*** Begin section ***

-- ==== Sys2Proof/Safety.lean ====
section
/-! DEFINITION. The terms that claims are made in: the events still to perform, the invariants of the line, of the
timing pair and of STATUS, a receiver that reads the wire, a host that keeps its duty, and a state with its
acknowledgment bits left out. Nothing of the machine depends on this file. -/

namespace Sys2Proof.Machine

/-- The events of the current command that are not yet performed (R14). -/
def State.remaining (s : State) : List Event := s.seqEvents.drop s.seqPc

/-- The engine performs a list of events, one after the other (R121). -/
def State.performAll (l : List Event) (s : State) : State := l.foldl (fun s e => s.performNext e) s

/-- The latches after a list of events (R110). -/
def Pins.afterAll (p : Pins) (l : List Event) : Pins := l.foldl Pins.after p

/-- Every SetDio of the list comes while DIO_OE = 1 and every Sample while DIO_OE = 0, starting from the latches `p`
(R120). -/
def drivesInTurn : Pins → List Event → Bool
  | _, [] => true
  | p, .setDio v :: rest => p.dioOe && drivesInTurn (p.after (.setDio v)) rest
  | p, .sample k :: rest => !p.dioOe && drivesInTurn (p.after (.sample k)) rest
  | p, .setClk v :: rest => drivesInTurn (p.after (.setClk v)) rest
  | p, .dioIn :: rest => drivesInTurn (p.after .dioIn) rest
  | p, .dioOut :: rest => drivesInTurn (p.after .dioOut) rest
  | p, .wait n :: rest => drivesInTurn (p.after (.wait n)) rest

/-- The line invariant behind R119 and R120: what is left of the current command leaves the lines idle, and drives the
data line only while it is an output. With BUSY = 0 nothing is left, so the lines are idle. -/
def State.LineInv (s : State) : Prop :=
  s.pins.afterAll s.remaining = Pins.idle ∧ drivesInTurn s.pins s.remaining = true

/-- The timing pair is one that SET_SPEED can produce (R21, R104). -/
def State.TimingInv (s : State) : Prop := reachableTiming s.full s.half = true

/-- REJ = 1 exactly when CAUSE names a cause (R26, R27, R201). -/
def State.StatusInv (s : State) : Prop := s.status.rej = decide (s.status.cause ≠ .none)

/-- SEQ_PC never passes the end of the event list (R30). -/
def State.SequencerInv (s : State) : Prop := s.seqPc ≤ s.seqEvents.length

/-- What every state of the block meets, whatever command runs: its parameters meet their constraints, and the timing
pair, STATUS and the sequencer are as the rules leave them. -/
structure State.RegisterInv (s : State) : Prop where
  params : s.params.ok = true
  timing : s.TimingInv
  status : s.StatusInv
  sequencer : s.SequencerInv

/-- Everything but BUF, REJ, CAUSE and the sequencer is the same: what a command that is accepted leaves alone, the
timing registers apart for SET_SPEED (R149). -/
structure KeepsTheRest (s t : State) : Prop where
  params : t.params = s.params
  full : t.full = s.full
  half : t.half = s.half
  ackValid : t.status.ackValid = s.status.ackValid
  ackA : t.status.ackA = s.status.ackA
  ackD : t.status.ackD = s.status.ackD
  pins : t.pins = s.pins
  faulted : t.faulted = s.faulted
  history : t.history = s.history
  schedule : t.schedule = s.schedule
  reply : t.reply = s.reply
  drawCount : t.drawCount = s.drawCount

/-- The command was accepted with event list `l`: REJ and CAUSE are cleared, the sequencer is at its start, and BUSY
is 1 exactly when there is an event to perform (R27, R149). -/
structure AcceptedWith (l : List Event) (t : State) : Prop where
  rej : t.status.rej = false
  cause : t.status.cause = .none
  events : t.seqEvents = l
  pc : t.seqPc = 0
  busy : t.busy = decide (l ≠ [])

/-- The cell of a position operand, by arithmetic: the position modulo 4 (R55). -/
def positionOf (pos : Byte) : Fin 4 := ⟨pos.toNat % 4, Nat.mod_lt _ (by decide)⟩

/-- The frames of a command, as (address, data), in the order it sends them (R150 to R156). -/
def State.framesOf (s : State) : Instr → List (Byte × Byte)
  | .setSpeed _ => []
  | .writeRaw pos pattern => [(s.params.digitAddr[positionOf pos], pattern)]
  | .writeChar pos code =>
    [(s.params.digitAddr[positionOf pos],
      if code = 0x2E then s.cell (positionOf pos) ||| 0x80 else s.params.glyphRom[glyphIndex code])]
  | .writeCharWithPoint pos code =>
    [(s.params.digitAddr[positionOf pos], s.params.glyphRom[glyphIndex code] ||| 0x80)]
  | .displayOn bright => [(s.params.sysCmdAddr, s.params.dispOnData[bright.toFin])]
  | .displayOff => [(s.params.sysCmdAddr, s.params.dispOffData)]
  | .displayClear =>
    [(s.params.digitAddr[0], 0x00), (s.params.digitAddr[1], 0x00), (s.params.digitAddr[2], 0x00),
     (s.params.digitAddr[3], 0x00)]

/-- A receiver on the far end of the wires, as far as the block relies on one (R77, R210): it follows the levels, takes
a data bit at each rise of CLK, and sees the start and idle conditions. It is a reader of the block's events for the
claims below, and no model of the TM1650 (notes/assumptions/13). -/
structure Receiver where
  clk : Bool
  dio : Bool
  oe : Bool
  receiving : Bool
  bits : List Bool
  frames : List (Byte × Byte)
  deriving DecidableEq, Repr

/-- The receiver of an idle line that has seen no frame yet. -/
def Receiver.fresh : Receiver := ⟨true, true, true, false, [], []⟩

/-- The byte whose bits came most significant first (R52). -/
def byteOfBits (l : List Bool) : Byte := l.foldl (fun b v => (b <<< 1) ||| (BitVec.ofBool v).setWidth 8) 0

/-- The frame of the bits between a start and an idle condition: eight address bits, an acknowledgment, eight data
bits, an acknowledgment, and the clock's rise in the idle condition (R77, R78, R111). -/
def frameOfBits (l : List Bool) : List (Byte × Byte) :=
  if l.length = 19 then [(byteOfBits (l.take 8), byteOfBits ((l.drop 9).take 8))] else []

/-- What the receiver makes of one event: a fall of DIO while CLK is high starts a frame (R112), a rise of DIO while CLK
is high ends it (R111), and a rise of CLK in between gives a bit (R77). -/
def Receiver.see (o : Receiver) : Event → Receiver
  | .setClk v =>
    if v && !o.clk && o.receiving then { o with clk := v, bits := o.bits ++ [o.dio || !o.oe] }
    else { o with clk := v }
  | .setDio v =>
    if o.clk && o.oe && o.dio && !v then { o with dio := v, receiving := true, bits := [] }
    else if o.clk && o.oe && !o.dio && v && o.receiving then
      { o with dio := v, receiving := false, bits := [], frames := o.frames ++ frameOfBits o.bits }
    else { o with dio := v }
  | .dioIn => { o with oe := false }
  | .dioOut => { o with oe := true }
  | .wait _ => o
  | .sample _ => o

/-- The receiver sees a list of events. -/
def Receiver.seeAll (o : Receiver) (l : List Event) : Receiver := l.foldl Receiver.see o

/-- The data byte of the last frame to an address, if there was one. -/
def Receiver.lastTo (o : Receiver) (address : Byte) : Option Byte :=
  ((o.frames.filter fun f => f.1 == address).getLast?).map Prod.snd

/-- What the receiver has seen once the machine has stepped from `s` to `t`: the events that HISTORY gained, and
nothing from before a reset (R24, R123). The spec leaves the peripheral's state open where a reset cuts a frame short
(R231, U4); that the receiver starts afresh there, not receiving and with no bit kept, is the model's choice
(notes/assumptions/25). -/
def Receiver.watch (o : Receiver) (s t : State) : Receiver :=
  match s.schedule with
  | .reset :: _ => Receiver.fresh
  | .write _ _ _ :: _ | .read _ _ :: _ | .waitIdle :: _ | .engine :: _ | [] =>
    o.seeAll ((t.history.drop s.history.length).map Entry.event)

/-- `k` steps of the machine with the receiver watching; none if it stops on the way. -/
def watchedRun : Nat → Receiver → State → Option (Receiver × State)
  | 0, o, s => some (o, s)
  | k + 1, o, s =>
    match step s with
    | .next t => watchedRun k (o.watch s t) t
    | .fault _ => none
    | .refused _ => none

/-- The buffer invariant of R24, made to hold in every state: once the current command has run to its end, the line is
idle and every cell whose address has had a frame holds the data byte of the last one. -/
def BufferMatchesWire (o : Receiver) (s : State) : Prop :=
  let o' := o.seeAll s.remaining
  o'.clk = true ∧ o'.dio = true ∧ o'.oe = true ∧ o'.receiving = false ∧
    ∀ (p : Fin 4) (v : Byte), o'.lastTo (s.digitAddr p) = some v → s.cell p = v

/-- The turns of a host that keeps its duty (R214, R234): every access is an aligned word at a register that allows
it, and after a CMD write the next one comes only after a poll for BUSY = 0 (or a reset). The first argument says
whether a command may be in progress. -/
def serialised : Bool → List Turn → Bool
  | _, [] => true
  | pending, .write offset size _ :: rest =>
    alignedWord offset size &&
      match HostReg.at? offset with
      | some .cmd => !pending && serialised true rest
      | some .status | some .full | some .half | some .bufWord | some .pins => serialised pending rest
      | none => false
  | pending, .read offset size :: rest =>
    alignedWord offset size &&
      match HostReg.at? offset with
      | some .status | some .full | some .half | some .bufWord | some .pins => serialised pending rest
      | some .cmd => false
      | none => false
  | _, .waitIdle :: rest => serialised false rest
  | pending, .engine :: rest => serialised pending rest
  | _, .reset :: rest => serialised false rest

/-- A state in which nothing has gone wrong and whose host keeps its duty from here on. -/
def State.Safe (s : State) : Prop := s.faulted = false ∧ serialised s.busy s.schedule = true

/-- A state without what the acknowledgment draws reach: the two samples in STATUS, the bits in HISTORY, the word a
STATUS read returned, and the count of draws (R33, R123). -/
def State.withoutDraws (s : State) : State :=
  { s with
    status := { s.status with ackA := false, ackD := false }
    history := s.history.map fun e => ⟨e.event, none⟩
    reply := none
    drawCount := 0 }

/-- The outcome of a step without what the draws reach. -/
def resultWithoutDraws : Result → Result
  | .next s => .next s.withoutDraws
  | .fault r => .fault r
  | .refused r => .refused r

end Sys2Proof.Machine
end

*** End section ***

__What you will do__:
From the records above, give again exactly the lines running from the line with "ackD : t.status.ackD = s.status.ackD" to the line with "frames : List (Byte × Byte)", inclusive.

__Response to the task__:
  ackD : t.status.ackD = s.status.ackD
  pins : t.pins = s.pins
  faulted : t.faulted = s.faulted
  history : t.history = s.history
  schedule : t.schedule = s.schedule
  reply : t.reply = s.reply
  drawCount : t.drawCount = s.drawCount

/-- The command was accepted with event list `l`: REJ and CAUSE are cleared, the sequencer is at its start, and BUSY
is 1 exactly when there is an event to perform (R27, R149). -/
structure AcceptedWith (l : List Event) (t : State) : Prop where
  rej : t.status.rej = false
  cause : t.status.cause = .none
  events : t.seqEvents = l
  pc : t.seqPc = 0
  busy : t.busy = decide (l ≠ [])

/-- The cell of a position operand, by arithmetic: the position modulo 4 (R55). -/
def positionOf (pos : Byte) : Fin 4 := ⟨pos.toNat % 4, Nat.mod_lt _ (by decide)⟩

/-- The frames of a command, as (address, data), in the order it sends them (R150 to R156). -/
def State.framesOf (s : State) : Instr → List (Byte × Byte)
  | .setSpeed _ => []
  | .writeRaw pos pattern => [(s.params.digitAddr[positionOf pos], pattern)]
  | .writeChar pos code =>
    [(s.params.digitAddr[positionOf pos],
      if code = 0x2E then s.cell (positionOf pos) ||| 0x80 else s.params.glyphRom[glyphIndex code])]
  | .writeCharWithPoint pos code =>
    [(s.params.digitAddr[positionOf pos], s.params.glyphRom[glyphIndex code] ||| 0x80)]
  | .displayOn bright => [(s.params.sysCmdAddr, s.params.dispOnData[bright.toFin])]
  | .displayOff => [(s.params.sysCmdAddr, s.params.dispOffData)]
  | .displayClear =>
    [(s.params.digitAddr[0], 0x00), (s.params.digitAddr[1], 0x00), (s.params.digitAddr[2], 0x00),
     (s.params.digitAddr[3], 0x00)]

/-- A receiver on the far end of the wires, as far as the block relies on one (R77, R210): it follows the levels, takes
a data bit at each rise of CLK, and sees the start and idle conditions. It is a reader of the block's events for the
claims below, and no model of the TM1650 (notes/assumptions/13). -/
structure Receiver where
  clk : Bool
  dio : Bool
  oe : Bool
  receiving : Bool
  bits : List Bool
  frames : List (Byte × Byte)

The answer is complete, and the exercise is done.